#### Records provided

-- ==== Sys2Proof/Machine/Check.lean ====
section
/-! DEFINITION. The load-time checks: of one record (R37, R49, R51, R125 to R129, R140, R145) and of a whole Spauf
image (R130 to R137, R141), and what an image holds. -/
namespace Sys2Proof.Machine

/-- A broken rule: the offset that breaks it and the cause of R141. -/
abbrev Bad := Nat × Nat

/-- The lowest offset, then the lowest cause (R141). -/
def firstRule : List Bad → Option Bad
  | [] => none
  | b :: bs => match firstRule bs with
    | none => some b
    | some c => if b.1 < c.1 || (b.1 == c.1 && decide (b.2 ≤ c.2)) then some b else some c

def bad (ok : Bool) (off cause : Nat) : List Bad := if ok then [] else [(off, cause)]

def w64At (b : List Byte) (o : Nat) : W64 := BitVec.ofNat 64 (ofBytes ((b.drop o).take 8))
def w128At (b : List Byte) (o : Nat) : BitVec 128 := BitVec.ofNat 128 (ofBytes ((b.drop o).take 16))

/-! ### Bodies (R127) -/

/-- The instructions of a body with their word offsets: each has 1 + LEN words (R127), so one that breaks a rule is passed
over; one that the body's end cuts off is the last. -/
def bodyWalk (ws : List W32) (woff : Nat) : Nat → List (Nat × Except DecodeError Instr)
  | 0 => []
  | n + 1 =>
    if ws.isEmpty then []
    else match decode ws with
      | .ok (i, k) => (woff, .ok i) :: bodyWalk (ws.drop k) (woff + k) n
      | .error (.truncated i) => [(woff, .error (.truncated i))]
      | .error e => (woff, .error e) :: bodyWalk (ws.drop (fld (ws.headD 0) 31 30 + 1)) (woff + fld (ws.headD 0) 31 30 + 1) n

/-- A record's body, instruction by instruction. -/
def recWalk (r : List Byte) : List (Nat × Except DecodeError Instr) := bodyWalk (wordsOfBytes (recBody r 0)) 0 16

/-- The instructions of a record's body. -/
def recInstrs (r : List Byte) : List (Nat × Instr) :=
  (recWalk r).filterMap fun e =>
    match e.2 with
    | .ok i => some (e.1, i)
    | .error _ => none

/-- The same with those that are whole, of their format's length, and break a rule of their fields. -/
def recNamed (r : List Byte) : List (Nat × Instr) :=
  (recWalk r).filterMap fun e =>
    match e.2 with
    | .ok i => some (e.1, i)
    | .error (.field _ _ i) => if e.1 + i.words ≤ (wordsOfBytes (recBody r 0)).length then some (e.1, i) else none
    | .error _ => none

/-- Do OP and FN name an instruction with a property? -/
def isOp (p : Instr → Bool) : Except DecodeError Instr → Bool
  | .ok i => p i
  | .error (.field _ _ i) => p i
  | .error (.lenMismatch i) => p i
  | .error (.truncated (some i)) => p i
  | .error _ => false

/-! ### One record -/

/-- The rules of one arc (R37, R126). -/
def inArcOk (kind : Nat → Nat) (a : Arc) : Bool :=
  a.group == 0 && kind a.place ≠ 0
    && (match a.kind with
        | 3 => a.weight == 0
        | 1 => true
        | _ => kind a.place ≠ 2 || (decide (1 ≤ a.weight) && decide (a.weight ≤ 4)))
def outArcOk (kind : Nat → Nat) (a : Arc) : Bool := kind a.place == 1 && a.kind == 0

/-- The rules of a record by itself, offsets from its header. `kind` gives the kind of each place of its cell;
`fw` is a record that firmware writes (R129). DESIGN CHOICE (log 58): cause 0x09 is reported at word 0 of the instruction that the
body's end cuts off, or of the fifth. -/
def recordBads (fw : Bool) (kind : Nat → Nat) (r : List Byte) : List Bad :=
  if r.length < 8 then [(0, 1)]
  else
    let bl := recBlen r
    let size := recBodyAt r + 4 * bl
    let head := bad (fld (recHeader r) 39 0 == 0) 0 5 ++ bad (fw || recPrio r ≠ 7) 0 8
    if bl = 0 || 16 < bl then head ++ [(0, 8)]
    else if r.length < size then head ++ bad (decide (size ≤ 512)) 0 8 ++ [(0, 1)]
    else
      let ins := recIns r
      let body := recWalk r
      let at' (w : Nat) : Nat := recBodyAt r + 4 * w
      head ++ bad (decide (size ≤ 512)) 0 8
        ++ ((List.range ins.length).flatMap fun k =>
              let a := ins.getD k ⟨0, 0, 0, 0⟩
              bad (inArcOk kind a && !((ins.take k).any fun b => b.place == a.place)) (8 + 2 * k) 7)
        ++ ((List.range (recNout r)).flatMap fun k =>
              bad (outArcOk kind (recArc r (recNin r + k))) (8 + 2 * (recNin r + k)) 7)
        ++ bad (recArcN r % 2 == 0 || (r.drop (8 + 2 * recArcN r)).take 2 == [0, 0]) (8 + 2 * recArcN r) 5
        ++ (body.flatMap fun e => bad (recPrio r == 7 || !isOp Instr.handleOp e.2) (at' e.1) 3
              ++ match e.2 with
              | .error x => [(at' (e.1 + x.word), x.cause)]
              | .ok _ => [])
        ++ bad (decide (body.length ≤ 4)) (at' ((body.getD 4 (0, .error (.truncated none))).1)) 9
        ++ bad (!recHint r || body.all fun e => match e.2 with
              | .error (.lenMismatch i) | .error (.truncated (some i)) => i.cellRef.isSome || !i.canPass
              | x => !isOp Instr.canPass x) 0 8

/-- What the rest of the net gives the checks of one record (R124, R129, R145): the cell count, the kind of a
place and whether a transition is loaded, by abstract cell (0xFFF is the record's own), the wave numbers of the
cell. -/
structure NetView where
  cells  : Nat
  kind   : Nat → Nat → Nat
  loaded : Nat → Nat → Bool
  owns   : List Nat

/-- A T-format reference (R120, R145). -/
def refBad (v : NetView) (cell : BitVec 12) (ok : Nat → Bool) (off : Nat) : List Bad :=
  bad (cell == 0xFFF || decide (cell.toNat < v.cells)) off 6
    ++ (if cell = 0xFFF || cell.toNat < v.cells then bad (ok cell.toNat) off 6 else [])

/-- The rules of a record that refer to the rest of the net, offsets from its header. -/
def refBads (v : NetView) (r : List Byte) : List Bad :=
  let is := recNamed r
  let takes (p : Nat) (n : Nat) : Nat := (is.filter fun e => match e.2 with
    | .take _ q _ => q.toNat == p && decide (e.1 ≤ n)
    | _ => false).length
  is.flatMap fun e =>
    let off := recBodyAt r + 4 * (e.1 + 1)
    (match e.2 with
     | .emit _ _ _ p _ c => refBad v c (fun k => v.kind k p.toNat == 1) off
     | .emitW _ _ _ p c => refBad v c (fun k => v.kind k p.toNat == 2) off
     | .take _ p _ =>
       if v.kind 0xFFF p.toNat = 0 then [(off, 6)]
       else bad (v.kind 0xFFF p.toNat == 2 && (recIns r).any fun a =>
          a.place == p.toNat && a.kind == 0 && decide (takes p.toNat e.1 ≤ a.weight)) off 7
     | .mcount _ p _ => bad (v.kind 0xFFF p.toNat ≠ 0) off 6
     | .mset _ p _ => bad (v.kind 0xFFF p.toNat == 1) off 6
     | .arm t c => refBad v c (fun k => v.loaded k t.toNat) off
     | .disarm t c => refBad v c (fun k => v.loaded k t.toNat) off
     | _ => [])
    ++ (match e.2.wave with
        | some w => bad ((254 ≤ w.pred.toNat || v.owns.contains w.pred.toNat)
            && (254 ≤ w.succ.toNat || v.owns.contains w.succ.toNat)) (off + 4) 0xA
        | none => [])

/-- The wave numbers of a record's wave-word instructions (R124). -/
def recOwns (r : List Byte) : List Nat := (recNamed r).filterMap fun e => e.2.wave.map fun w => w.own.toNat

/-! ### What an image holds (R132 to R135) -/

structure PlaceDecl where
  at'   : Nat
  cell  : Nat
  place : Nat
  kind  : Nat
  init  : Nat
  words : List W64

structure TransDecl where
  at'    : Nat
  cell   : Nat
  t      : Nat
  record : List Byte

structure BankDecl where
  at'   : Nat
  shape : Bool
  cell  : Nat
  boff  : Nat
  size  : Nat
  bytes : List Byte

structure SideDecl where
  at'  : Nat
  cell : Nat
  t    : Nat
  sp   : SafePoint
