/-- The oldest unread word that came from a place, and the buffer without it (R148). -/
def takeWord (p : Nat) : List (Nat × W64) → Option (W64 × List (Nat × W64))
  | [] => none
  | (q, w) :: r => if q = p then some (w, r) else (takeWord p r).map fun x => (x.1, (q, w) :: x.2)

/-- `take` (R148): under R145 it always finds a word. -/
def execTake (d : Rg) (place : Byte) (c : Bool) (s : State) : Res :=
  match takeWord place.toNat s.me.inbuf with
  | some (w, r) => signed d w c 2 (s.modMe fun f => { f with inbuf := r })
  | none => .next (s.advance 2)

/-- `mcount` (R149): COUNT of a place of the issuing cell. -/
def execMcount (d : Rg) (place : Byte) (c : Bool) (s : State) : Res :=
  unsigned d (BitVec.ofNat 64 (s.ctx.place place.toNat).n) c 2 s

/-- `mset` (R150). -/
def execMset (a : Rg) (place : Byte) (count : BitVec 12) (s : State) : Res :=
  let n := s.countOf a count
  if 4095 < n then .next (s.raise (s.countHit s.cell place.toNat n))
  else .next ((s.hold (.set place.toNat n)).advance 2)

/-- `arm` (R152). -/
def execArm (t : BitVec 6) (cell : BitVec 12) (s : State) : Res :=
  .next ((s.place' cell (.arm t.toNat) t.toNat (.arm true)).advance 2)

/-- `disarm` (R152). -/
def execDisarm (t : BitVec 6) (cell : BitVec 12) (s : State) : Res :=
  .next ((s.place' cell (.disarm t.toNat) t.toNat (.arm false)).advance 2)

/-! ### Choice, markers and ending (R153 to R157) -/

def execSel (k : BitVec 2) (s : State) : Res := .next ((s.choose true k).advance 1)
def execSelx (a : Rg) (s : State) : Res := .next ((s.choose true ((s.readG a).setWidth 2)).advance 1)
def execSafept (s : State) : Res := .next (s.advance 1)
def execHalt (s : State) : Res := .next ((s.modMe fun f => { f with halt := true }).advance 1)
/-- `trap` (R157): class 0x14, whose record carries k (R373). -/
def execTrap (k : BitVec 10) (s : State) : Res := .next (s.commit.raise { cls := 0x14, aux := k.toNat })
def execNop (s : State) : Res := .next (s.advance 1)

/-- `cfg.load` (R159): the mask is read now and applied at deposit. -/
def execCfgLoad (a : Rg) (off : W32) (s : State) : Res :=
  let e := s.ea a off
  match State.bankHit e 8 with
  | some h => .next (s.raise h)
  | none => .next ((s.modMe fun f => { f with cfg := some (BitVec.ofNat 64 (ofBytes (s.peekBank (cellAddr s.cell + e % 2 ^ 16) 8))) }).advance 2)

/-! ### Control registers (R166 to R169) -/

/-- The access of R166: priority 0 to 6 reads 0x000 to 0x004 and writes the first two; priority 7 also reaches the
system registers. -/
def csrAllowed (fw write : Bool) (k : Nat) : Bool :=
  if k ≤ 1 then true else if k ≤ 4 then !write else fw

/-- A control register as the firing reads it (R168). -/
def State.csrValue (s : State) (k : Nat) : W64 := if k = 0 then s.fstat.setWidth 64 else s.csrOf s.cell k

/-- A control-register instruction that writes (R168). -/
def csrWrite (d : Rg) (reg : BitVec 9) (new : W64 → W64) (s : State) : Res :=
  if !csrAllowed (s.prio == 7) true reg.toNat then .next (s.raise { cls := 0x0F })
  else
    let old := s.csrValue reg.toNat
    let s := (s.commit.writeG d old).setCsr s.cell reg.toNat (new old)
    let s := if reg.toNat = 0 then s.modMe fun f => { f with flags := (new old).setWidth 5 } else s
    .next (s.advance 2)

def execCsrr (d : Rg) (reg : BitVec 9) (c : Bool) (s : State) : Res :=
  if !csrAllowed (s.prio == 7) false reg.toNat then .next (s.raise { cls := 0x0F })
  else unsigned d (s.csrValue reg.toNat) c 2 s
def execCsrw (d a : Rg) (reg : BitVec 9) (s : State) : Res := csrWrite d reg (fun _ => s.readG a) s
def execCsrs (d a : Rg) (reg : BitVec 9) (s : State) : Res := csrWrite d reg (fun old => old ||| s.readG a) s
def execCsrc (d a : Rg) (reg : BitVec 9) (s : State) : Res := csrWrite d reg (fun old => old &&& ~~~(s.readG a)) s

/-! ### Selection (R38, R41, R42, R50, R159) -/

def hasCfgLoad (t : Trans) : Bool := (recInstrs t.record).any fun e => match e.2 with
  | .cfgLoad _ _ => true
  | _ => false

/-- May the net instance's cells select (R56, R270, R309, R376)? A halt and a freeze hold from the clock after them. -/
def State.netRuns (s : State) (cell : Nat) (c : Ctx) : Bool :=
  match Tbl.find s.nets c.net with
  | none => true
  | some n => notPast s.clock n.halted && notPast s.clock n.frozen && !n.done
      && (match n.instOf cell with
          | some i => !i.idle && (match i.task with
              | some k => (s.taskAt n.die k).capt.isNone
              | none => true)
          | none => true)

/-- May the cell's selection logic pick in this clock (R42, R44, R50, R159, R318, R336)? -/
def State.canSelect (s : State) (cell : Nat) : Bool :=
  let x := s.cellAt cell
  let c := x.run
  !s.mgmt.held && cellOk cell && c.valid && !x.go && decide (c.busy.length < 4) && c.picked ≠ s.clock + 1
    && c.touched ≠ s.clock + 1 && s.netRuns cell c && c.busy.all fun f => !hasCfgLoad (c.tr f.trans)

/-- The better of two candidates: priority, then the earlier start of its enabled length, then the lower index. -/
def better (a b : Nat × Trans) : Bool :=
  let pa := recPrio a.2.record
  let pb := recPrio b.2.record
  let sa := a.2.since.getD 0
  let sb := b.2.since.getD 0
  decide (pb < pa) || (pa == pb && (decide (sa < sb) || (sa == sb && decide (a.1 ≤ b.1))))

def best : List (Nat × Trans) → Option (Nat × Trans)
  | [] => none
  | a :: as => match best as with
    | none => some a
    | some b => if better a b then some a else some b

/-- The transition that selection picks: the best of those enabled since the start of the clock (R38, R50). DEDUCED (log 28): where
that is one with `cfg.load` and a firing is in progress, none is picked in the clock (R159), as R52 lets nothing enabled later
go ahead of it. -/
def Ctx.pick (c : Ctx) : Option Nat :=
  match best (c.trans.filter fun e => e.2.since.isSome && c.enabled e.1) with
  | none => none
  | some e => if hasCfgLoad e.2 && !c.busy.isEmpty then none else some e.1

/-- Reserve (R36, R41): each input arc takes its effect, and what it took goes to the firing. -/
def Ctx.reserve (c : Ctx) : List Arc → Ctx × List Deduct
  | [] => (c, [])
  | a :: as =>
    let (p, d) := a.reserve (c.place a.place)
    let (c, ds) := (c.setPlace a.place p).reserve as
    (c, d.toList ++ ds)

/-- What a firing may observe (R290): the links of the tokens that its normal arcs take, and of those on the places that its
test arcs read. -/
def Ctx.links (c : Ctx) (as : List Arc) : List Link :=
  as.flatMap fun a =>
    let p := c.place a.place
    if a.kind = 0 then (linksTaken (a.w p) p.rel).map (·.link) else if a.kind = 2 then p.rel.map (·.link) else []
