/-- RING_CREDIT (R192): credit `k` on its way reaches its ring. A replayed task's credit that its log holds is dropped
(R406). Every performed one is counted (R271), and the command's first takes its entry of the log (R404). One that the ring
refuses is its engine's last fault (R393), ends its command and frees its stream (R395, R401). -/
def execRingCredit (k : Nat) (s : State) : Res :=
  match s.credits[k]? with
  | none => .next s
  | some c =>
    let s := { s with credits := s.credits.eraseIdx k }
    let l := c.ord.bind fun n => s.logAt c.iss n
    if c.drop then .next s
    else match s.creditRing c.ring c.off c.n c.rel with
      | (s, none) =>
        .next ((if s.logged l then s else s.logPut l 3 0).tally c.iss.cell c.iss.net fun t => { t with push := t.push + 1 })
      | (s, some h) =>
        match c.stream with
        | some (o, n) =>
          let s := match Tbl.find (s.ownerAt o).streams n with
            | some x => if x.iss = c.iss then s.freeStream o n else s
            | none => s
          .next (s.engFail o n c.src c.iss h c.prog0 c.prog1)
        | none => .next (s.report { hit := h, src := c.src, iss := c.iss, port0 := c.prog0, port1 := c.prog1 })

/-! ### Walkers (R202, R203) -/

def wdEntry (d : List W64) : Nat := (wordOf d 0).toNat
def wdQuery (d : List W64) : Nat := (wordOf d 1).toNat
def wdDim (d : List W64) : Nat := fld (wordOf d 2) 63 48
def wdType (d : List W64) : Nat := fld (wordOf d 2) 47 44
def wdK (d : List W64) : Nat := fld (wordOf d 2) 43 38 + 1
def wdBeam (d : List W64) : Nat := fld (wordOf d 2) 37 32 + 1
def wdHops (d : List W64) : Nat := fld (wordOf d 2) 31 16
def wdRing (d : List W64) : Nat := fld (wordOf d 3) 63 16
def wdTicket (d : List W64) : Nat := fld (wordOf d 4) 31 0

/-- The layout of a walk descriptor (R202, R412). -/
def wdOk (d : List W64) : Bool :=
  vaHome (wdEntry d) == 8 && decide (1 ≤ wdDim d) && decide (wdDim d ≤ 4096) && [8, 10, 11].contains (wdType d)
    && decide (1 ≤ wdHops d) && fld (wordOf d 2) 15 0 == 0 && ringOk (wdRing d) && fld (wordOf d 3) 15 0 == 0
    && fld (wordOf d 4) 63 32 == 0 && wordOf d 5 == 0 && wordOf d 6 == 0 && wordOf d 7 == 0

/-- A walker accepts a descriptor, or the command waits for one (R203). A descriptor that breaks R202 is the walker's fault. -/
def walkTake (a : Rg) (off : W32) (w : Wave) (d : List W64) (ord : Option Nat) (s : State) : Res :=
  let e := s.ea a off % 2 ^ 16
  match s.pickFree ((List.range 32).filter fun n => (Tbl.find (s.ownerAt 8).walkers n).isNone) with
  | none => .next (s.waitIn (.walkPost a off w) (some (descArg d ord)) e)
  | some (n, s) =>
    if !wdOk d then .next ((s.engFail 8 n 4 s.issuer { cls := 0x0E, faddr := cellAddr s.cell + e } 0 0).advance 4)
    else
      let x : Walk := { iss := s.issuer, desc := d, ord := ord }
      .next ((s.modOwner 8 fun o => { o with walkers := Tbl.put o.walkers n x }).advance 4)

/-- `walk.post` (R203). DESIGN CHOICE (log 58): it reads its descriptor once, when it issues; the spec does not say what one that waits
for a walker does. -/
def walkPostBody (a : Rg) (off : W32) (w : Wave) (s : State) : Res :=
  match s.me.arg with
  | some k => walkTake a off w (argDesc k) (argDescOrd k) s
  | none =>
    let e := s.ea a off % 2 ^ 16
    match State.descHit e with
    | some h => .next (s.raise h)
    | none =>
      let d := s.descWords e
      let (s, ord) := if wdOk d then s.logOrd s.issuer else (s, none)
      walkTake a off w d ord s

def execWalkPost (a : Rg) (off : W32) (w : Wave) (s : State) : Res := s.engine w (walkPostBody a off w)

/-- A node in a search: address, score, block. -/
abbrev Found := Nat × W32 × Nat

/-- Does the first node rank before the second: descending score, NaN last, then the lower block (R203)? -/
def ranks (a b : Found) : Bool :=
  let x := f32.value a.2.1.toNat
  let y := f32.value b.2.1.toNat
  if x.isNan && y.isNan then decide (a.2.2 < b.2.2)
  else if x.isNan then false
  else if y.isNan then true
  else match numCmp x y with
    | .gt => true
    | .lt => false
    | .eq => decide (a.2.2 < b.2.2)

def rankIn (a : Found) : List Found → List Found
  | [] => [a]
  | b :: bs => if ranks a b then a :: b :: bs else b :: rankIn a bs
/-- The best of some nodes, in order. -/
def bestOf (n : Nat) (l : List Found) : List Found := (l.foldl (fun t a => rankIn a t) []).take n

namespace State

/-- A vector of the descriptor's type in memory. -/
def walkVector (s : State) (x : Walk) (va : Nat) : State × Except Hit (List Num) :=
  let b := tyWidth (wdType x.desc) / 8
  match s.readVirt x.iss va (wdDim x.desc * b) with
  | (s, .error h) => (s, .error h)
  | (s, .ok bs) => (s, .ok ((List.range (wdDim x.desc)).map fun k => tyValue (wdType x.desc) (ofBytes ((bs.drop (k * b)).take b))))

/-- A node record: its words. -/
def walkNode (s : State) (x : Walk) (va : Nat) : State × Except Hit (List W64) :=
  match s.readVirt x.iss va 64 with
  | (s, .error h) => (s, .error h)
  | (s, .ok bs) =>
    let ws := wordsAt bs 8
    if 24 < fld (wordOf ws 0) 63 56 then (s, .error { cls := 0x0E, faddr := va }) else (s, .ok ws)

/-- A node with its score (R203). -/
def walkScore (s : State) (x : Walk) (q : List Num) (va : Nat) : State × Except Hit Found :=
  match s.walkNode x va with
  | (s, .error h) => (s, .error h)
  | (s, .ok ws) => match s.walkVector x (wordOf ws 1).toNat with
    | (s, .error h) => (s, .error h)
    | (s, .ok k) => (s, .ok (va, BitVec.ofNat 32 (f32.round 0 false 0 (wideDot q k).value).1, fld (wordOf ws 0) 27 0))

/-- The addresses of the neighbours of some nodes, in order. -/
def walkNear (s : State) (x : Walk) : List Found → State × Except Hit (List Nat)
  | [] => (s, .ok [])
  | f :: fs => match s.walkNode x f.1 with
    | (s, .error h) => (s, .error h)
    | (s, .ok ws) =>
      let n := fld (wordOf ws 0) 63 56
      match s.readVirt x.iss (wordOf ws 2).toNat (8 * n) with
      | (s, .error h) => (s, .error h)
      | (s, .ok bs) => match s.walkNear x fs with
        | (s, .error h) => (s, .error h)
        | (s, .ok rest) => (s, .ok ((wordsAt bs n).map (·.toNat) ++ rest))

########

__Your instructions__: What you return should be exactly the lines above, starting at the one with "def wdRing (d" and ending at the one with "let x : Walk", and nothing else.

__Task result__:
def wdRing (d : List W64) : Nat := fld (wordOf d 3) 63 16
def wdTicket (d : List W64) : Nat := fld (wordOf d 4) 31 0

/-- The layout of a walk descriptor (R202, R412). -/
def wdOk (d : List W64) : Bool :=
  vaHome (wdEntry d) == 8 && decide (1 ≤ wdDim d) && decide (wdDim d ≤ 4096) && [8, 10, 11].contains (wdType d)
    && decide (1 ≤ wdHops d) && fld (wordOf d 2) 15 0 == 0 && ringOk (wdRing d) && fld (wordOf d 3) 15 0 == 0
    && fld (wordOf d 4) 63 32 == 0 && wordOf d 5 == 0 && wordOf d 6 == 0 && wordOf d 7 == 0

/-- A walker accepts a descriptor, or the command waits for one (R203). A descriptor that breaks R202 is the walker's fault. -/
def walkTake (a : Rg) (off : W32) (w : Wave) (d : List W64) (ord : Option Nat) (s : State) : Res :=
  let e := s.ea a off % 2 ^ 16
  match s.pickFree ((List.range 32).filter fun n => (Tbl.find (s.ownerAt 8).walkers n).isNone) with
  | none => .next (s.waitIn (.walkPost a off w) (some (descArg d ord)) e)
  | some (n, s) =>
    if !wdOk d then .next ((s.engFail 8 n 4 s.issuer { cls := 0x0E, faddr := cellAddr s.cell + e } 0 0).advance 4)
    else
      let x : Walk := { iss := s.issuer, desc := d, ord := ord }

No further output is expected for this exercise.